In reply to: Peter Eisentraut (#28)

Re: [WIP] patch - Collation at database level

Hello,

the main reason why I've submitted the patch was to start a discussion and
know other people's opinion on this problem.

On Tue, Jul 29, 2008 at 10:41 AM, Peter Eisentraut <peter_e@gmx.net> wrote:

Where are the collations going to come from?

There will be two new catalogs - pg_collate and pg_charset. Each of them
will be filled with ANSI standard collations and charsets (ISO8BIT, LATIN1,
UTF-8..) and alternatively with default collation set when creating. For
instance if you create database cluster with initdb and specify en_US.utf8
there will be standard rows (ISO8BIT, LATIN1, UTF-8..) + one row with
en_US.utf8 in template0. Then you can connect to template0 and create other
collations if your POSIX locales support them and use them one per each
database.

Have the various build and distributions issues been thought about?

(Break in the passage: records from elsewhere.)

/-! ### Tile links -/

/-- O50.  Packets on a tile link: a port in CAPS or ACTIVE handles the packets that its blocks complete, in their
order; a block with an invalid sync header is a sync error of its lane and taken as DATA inside a packet and as IDLE
outside; a CTRL block of a KIND that starts no packet to the device ends the packet in progress; a CAPS reply, a
STATUS and an ACK are taken where their checks pass, and counted where a CRC fails; an ACK ends the wait it names; a
wait without an ACK ends at its bound; a HEARTBEAT carries the next sequence number, within link.hb_us of the last one
unless that time has passed (R238, R242, R254, R256, R262). -/
def Obligations.LinkPackets : Prop :=
  (∀ (s : State) (tile : Nat) (rx : List LinkBlock), (s.port tile).state = 4 ∨ (s.port tile).state = 5 →
    let ran := rx.foldl (Port.block s.now) (s.port tile, [])
    let t := (ran.2.foldl (fun s ws => s.takePacket tile ws) (s.modPort tile (fun _ => ran.1))).lockCheck tile
    exec (.capsReply tile rx) s = .next t ∧ exec (.status tile rx) s = .next t ∧ exec (.ack tile rx) s = .next t) ∧
  (∀ (now : Nat) (p : Port) (out : List (List Nat)) (b : LinkBlock),
    let q := Port.block now (p, out) b
    q.1.lanes = updAt p.lanes b.lane (RxLane.count now (b.sync != 3 && b.sync != 12)) ∧
    (b.pos ≠ 0 → b.sync ≠ 3 → b.sync ≠ 12 →
      (p.rx = [] → q.1.rx = [] ∧ q.2 = out) ∧
      (∀ w0, p.rx = [w0] → backUnits (bits w0 127 120) = some 2 → q.1.rx = [w0, linkPayload b] ∧ q.2 = out) ∧
      (∀ w0 w1, p.rx = [w0, w1] → backUnits (bits w0 127 120) = some 2 → q.1.rx = [] ∧ q.2 = out ++ [[w0, w1, linkPayload b]])) ∧
    (b.pos ≠ 0 → b.sync = 12 → backUnits (bits (linkPayload b) 127 120) = none → q.1.rx = [] ∧ q.2 = out)) ∧
  (∀ (s : State) (tile w0 w1 w2 : Nat) (a : AckWait),
    ((s.port tile).state = 4 →
      exec (.capsRequest tile) s = .next (s.sendCaps tile) ∧
      (bits w0 127 120 = 0x20 →
        (packetOk w0 w1 w2 = true → (parseCaps w0 w1 w2).ok = true →
          s.takePacket tile [w0, w1, w2] = s.takeCaps tile (parseCaps w0 w1 w2)) ∧
        (packetOk w0 w1 w2 = false → s.takePacket tile [w0, w1, w2] = s.modPort tile (fun p => { p with hcrc := p.hcrc + 1 })))) ∧
    ((s.port tile).state = 5 →
      (bits w0 127 120 = 0x21 →
        (packetOk w0 w1 w2 = true → bits w0 119 112 ≤ 1 → bits w1 55 52 ≤ 2 → bits w1 51 48 ≤ 6 →
          s.takePacket tile [w0, w1, w2] = s.takeStatus tile w0 w1 w2) ∧
        (packetOk w0 w1 w2 = false → s.takePacket tile [w0, w1, w2] = s.modPort tile (fun p => { p with hcrc := p.hcrc + 1 }))) ∧
      (bits w0 127 120 = 0x22 →
        (hdrOk w0 = false → s.takePacket tile [w0] = s.modPort tile (fun p => { p with hcrc := p.hcrc + 1 })) ∧
        (hdrOk w0 = true → bits w0 103 96 ≤ 4 →
          (s.port tile).acks.find? (fun a => a.tag == bits w0 119 112 && a.kind == bits w0 111 104) = some a →
          s.takePacket tile [w0] = (s.dropAck tile a).acked tile a (bits w0 103 96))) ∧
      (∃ t, exec (.heartbeat tile) s = .next t ∧ (t.port tile).hbSeq = ((s.port tile).hbSeq + 1) % 256 ∧
        (t.port tile).hbAt = t.now ∧
        t.now ≤ Nat.max s.now (Nat.max (s.port tile).hbAt (s.port tile).since + s.pget 0x0A000002 * 1000) ∧
        (∃ w, Out.tile tile 0x14 [w] ∈ t.out) ∧ ∀ n, n ≠ tile → t.port n = s.port n)) ∧
    (firstDue ((s.port tile).acks.filter (fun a => a.why != 6)) = some a →
      exec (.ackTimeout tile) s = .next (s.ackLost tile a)) ∧
    ((s.port tile).acks.find? (fun a => a.why == 6) = some a →
      exec (.dischargeTimeout tile) s = .next (s.ackLost tile a)))

/-- O51.  Port states: DETECT ends with a signal, at the end of the wait between attempts; TRAIN with its lanes in
order goes to LOCK, LOCK to CAPS or from L2 to ACTIVE; a state's time-out, a failed search or lanes out of order
return to DETECT; an ACTIVE port that loses block lock, has more sync errors than link.err_retrain, or misses its
STATUS trains again; a port leaves L1 for ACTIVE (R249 to R255, Table 10.16). -/
def Obligations.PortStates : Prop :=
  ∀ (s : State) (tile lane n : Nat) (offsets : List SlipCount) (rx : List LinkBlock), s.dev.state ≠ .parasol →
    ((s.port tile).state = 1 →
      ((s.tile tile).powered = true → (s.port tile).waiting = false →
        ∃ t, exec (.signalDetect tile) s = .next t ∧ (t.port tile).state = 2 ∧ (t.port tile).rate = s.trainRate tile) ∧
      ((s.tile tile).powered = true → (s.port tile).waiting = true →
        exec (.signalDetect tile) s = .next (s.modPort tile (fun p => { p with signal := true }))) ∧
      ((s.port tile).waiting = true → ∃ t, exec (.detectRetryWait tile) s = .next t ∧ (t.port tile).waiting = false ∧
        (s.port tile).since + (if 8 ≤ (s.port tile).tries then 100000000 else 1000000) ≤ t.now ∧
        (t.port tile).state = (if (s.port tile).signal then 2 else 1))) ∧
    ((s.port tile).state = 2 →
      (s.expired tile = false →
        (∃ t, exec (.trainComplete tile true) s = .next t ∧ (t.port tile).state = 3 ∧ (t.port tile).fails = 0) ∧
        (∃ t, exec (.trainComplete tile false) s = .next t ∧ (t.port tile).state = 1 ∧ (t.port tile).waiting = true ∧
          (t.port tile).tries = (s.port tile).tries + 1)) ∧
      (s.pget 0x0A000004 ≠ 0 → ∃ t, exec (.bitslipSearch tile lane offsets) s = .next t ∧
        (s.port tile).since + 10000000 ≤ t.now ∧
        (t.port tile).state = (if (slipOffset (offsets.take 132) 0).isSome then 2 else 1))) ∧
    ((s.port tile).state = 3 → s.expired tile = false → ∃ t, exec (.lockComplete tile) s = .next t ∧
      (t.port tile).state = (if (s.port tile).fromL2 then 5 else 4)) ∧
    ((s.port tile).state ≠ 0 → (s.port tile).limit = some n → ∃ t, exec (.portStateTimeout tile) s = .next t ∧ n ≤ t.now ∧
      (t.port tile).state = 1 ∧ (t.port tile).waiting = true ∧ (t.port tile).tries = (s.port tile).tries + 1) ∧
    ((s.port tile).state = 5 → tile ≠ 16 →
      (let ran := rx.foldl (Port.block s.now) (s.port tile, [])
       ran.2 = [] → ∃ t, exec (.blockLockLoss tile rx) s = .next t ∧
        if ran.1.lanes.any RxLane.lost = true ∨
            (s.pget 0x0A000005 ≠ 0 ∧ ∃ l ∈ ran.1.lanes, s.pget 0x0A000005 < l.errs.length) then
          (t.port tile).state = 2 ∧ (t.port tile).retrains = Nat.min 255 ((s.port tile).retrains + 1)
        else (t.port tile).state = 5 ∧ (t.port tile).lanes = ran.1.lanes) ∧
      (∃ t, exec (.statusTimeout tile) s = .next t ∧ (t.port tile).state = 2 ∧
        (s.port tile).statusAt + s.pget 0x0A000003 * 1000000 ≤ t.now)) ∧
    ((s.port tile).state = 6 → (s.port tile).wakeL1 = true →
      ∃ t, exec (.l1WakeActive tile) s = .next t ∧ (t.port tile).state = 5 ∧ (t.port tile).tries = 0)

/-- O52.  Tiles: in BOOT the next enabled tile that is DOWN gets its power, panel.pwr_stagger_ms after the last, and
keeps its ledgers; one not ACTIVE 1 s later is waited for no more; a failed reconcile is tried again; LINK_CTRL acts
on the tiles it names; an eye scan is accepted on an ACTIVE port with none under way, and its end writes the counts
(R26, R265, R266, R311, R315). -/
def Obligations.TileBringUp : Prop :=
  ∀ (c : Cmd) (s : State) (tile : Nat) (e : EyeScan) (counts : List Nat),
    (s.dev.state = .boot →
      s.enabledTiles.find? (fun t => (s.port t).state == 0 && !(s.domain (40 + t / 4)).failed &&
        !((s.tile t).powered && decide (0 < (s.tile t).rise))) = some tile →
      tile < s.panel.tiles.length → tile < s.link.ports.length →
      ∃ t, exec .tilePwrEnStagger s = .next t ∧ (t.tile tile).powered = true ∧ (t.tile tile).rise = t.now ∧ (t.port tile).state = 1 ∧
        (s.panel.tiles.any (·.powered) = true → maxN (s.panel.tiles.map (·.rise)) + s.pget 0x0C00000E * 1000000 ≤ t.now) ∧
        (t.tile tile).l0 = (s.tile tile).l0 ∧ (t.tile tile).l1 = (s.tile tile).l1) ∧
    (s.dev.state = .boot → (s.tile tile).powered = true → (s.port tile).state ≠ 5 →
      exec (.bootTileTimeout tile) s = .next
        (((s.advanceTo ((s.tile tile).rise + 1000000000)).modTile tile (fun d => { d with late := true })).evaluate)) ∧
    ((s.tile tile).mode = 7 → s.ownActive tile = true → s.mayReconcile = true →
      ∃ t, exec (.reconcileRetry tile) s = .next t ∧ (t.tile tile).mode = 1 ∧ (t.tile tile).tries = (s.tile tile).tries + 1) ∧
    (AtHand (.linkCtrl c) s → s.dev.state ≠ .safe → s.dev.state ≠ .shutdown → c.okBits 1 (mask 127 120 + mask 15 0) = true →
      1 ≤ c.f 1 127 120 → c.f 1 127 120 ≤ 3 → c.f 1 15 0 ≠ 0 →
      exec (.linkCtrl c) s = .next (report c (answer ((maskTiles (c.f 1 15 0)).foldl (fun u t => u.linkCtrlTile (c.f 1 127 120) t) (taken c s)) []))) ∧
    (AtHand (.eyeScan c) s → s.dev.state ≠ .safe → s.dev.state ≠ .shutdown → eyeArgsOk c = true → (s.port (c.f 1 127 120)).state = 5 →
      s.link.eye = none →
      ∃ e t, exec (.eyeScan c) s = .next t ∧ t.link.eye = some e ∧ e.job = s.host.nextJob ∧ e.tile = c.f 1 127 120 ∧
        e.lane = c.f 1 119 112 ∧ e.points = (eyePoints c).toNat ∧ e.dest = c.f 2 63 0 ∧ (t.job? e.job).isSome = true) ∧
    (s.link.eye = some e →
      ∃ t, exec (.eyeScanCompletion counts) s = .next t ∧ t.link.eye = none ∧ t.job? e.job = none ∧
        e.t0 + e.points * (2 ^ e.dwell / laneRate (s.port e.tile).rate + 20000) ≤ t.now ∧
        Out.hostWrite e.dest ((padTo 0 e.points counts).flatMap (leBytes 4)) ∈ t.out)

Yes. Since POSIX locales doesn't guarantee any collation there will be
hard-coded collations implemented regarding ANSI collation standard. Others
can be set by command CREATE COLLATION.

How are they going to be configured (not the SQL syntax, but how will the

configuration be applied)?

pg_type, pg_attribute, pg_namespace of each database will be extended with
collation oid column that will be specifying collation.

How are the collations going to be applied at run-time?

Collation will be set when connecting to the database with
setlocale(LC_COLLATION, XXX) and setlocale(LC_CTYPE, XXX)

How are you going to handle locale and encoding conflicts?

Since I'm currently implementing collation support per database I don't
think this is an issue. (It will be in the future I know.)

I also think that the clauses you have attached to your CREATE COLLATION
statement (case-insensitive,
accent-insensitive) are an oversimplification of reality. I suggest you
look
up the Unicode collation algorithm to learn about who collations work in
practice.

I already did in the very beginning of the development. The reason why I'm
not implementing the whole Unicode collation algorithm is that this patch
shold be sort of framework. You'll be able to use different collation
functions not only POSIX locales so further development towards full Unicode
collation algorithm is possible.

At the end of the next week I'll publish my bachelor thesis concerning this
topic where everything will be explained in details so stay tuned.

Regards

Radek Strnad

#31

Martijn van Oosterhout

kleptog@svana.org

over 17 years ago

In reply to: Radek Strnad (#30)

Re: [WIP] patch - Collation at database level

On Sat, Aug 02, 2008 at 03:39:18PM +0200, Radek Strnad wrote:

I also think that the clauses you have attached to your CREATE
COLLATION statement (case-insensitive, accent-insensitive) are an
oversimplification of reality. I suggest you look up the Unicode
collation algorithm to learn about who collations work in practice.

I already did in the very beginning of the development. The reason why I'm
not implementing the whole Unicode collation algorithm is that this patch
shold be sort of framework. You'll be able to use different collation
functions not only POSIX locales so further development towards full Unicode
collation algorithm is possible.

Agreed. Ofcourse it's a simplification of reality. POSIX locales are a
simplification of reality, but its the only form of collation currently
available to us. And quite frankly, I don't beleive postgresql should
be in the business of writing collation algorithms, we don't have the
expertese.

FWIW, I think case-insensitive and accent-insensitive are useful modifiers
that we should aim to support in the future.

At the end of the next week I'll publish my bachelor thesis concerning this
topic where everything will be explained in details so stay tuned.

Good luck!

Have a nice day,
--
Martijn van Oosterhout <kleptog@svana.org> http://svana.org/kleptog/

Show quoted text

Please line up in a tree and maintain the heap invariant while
boarding. Thank you for flying nlogn airlines.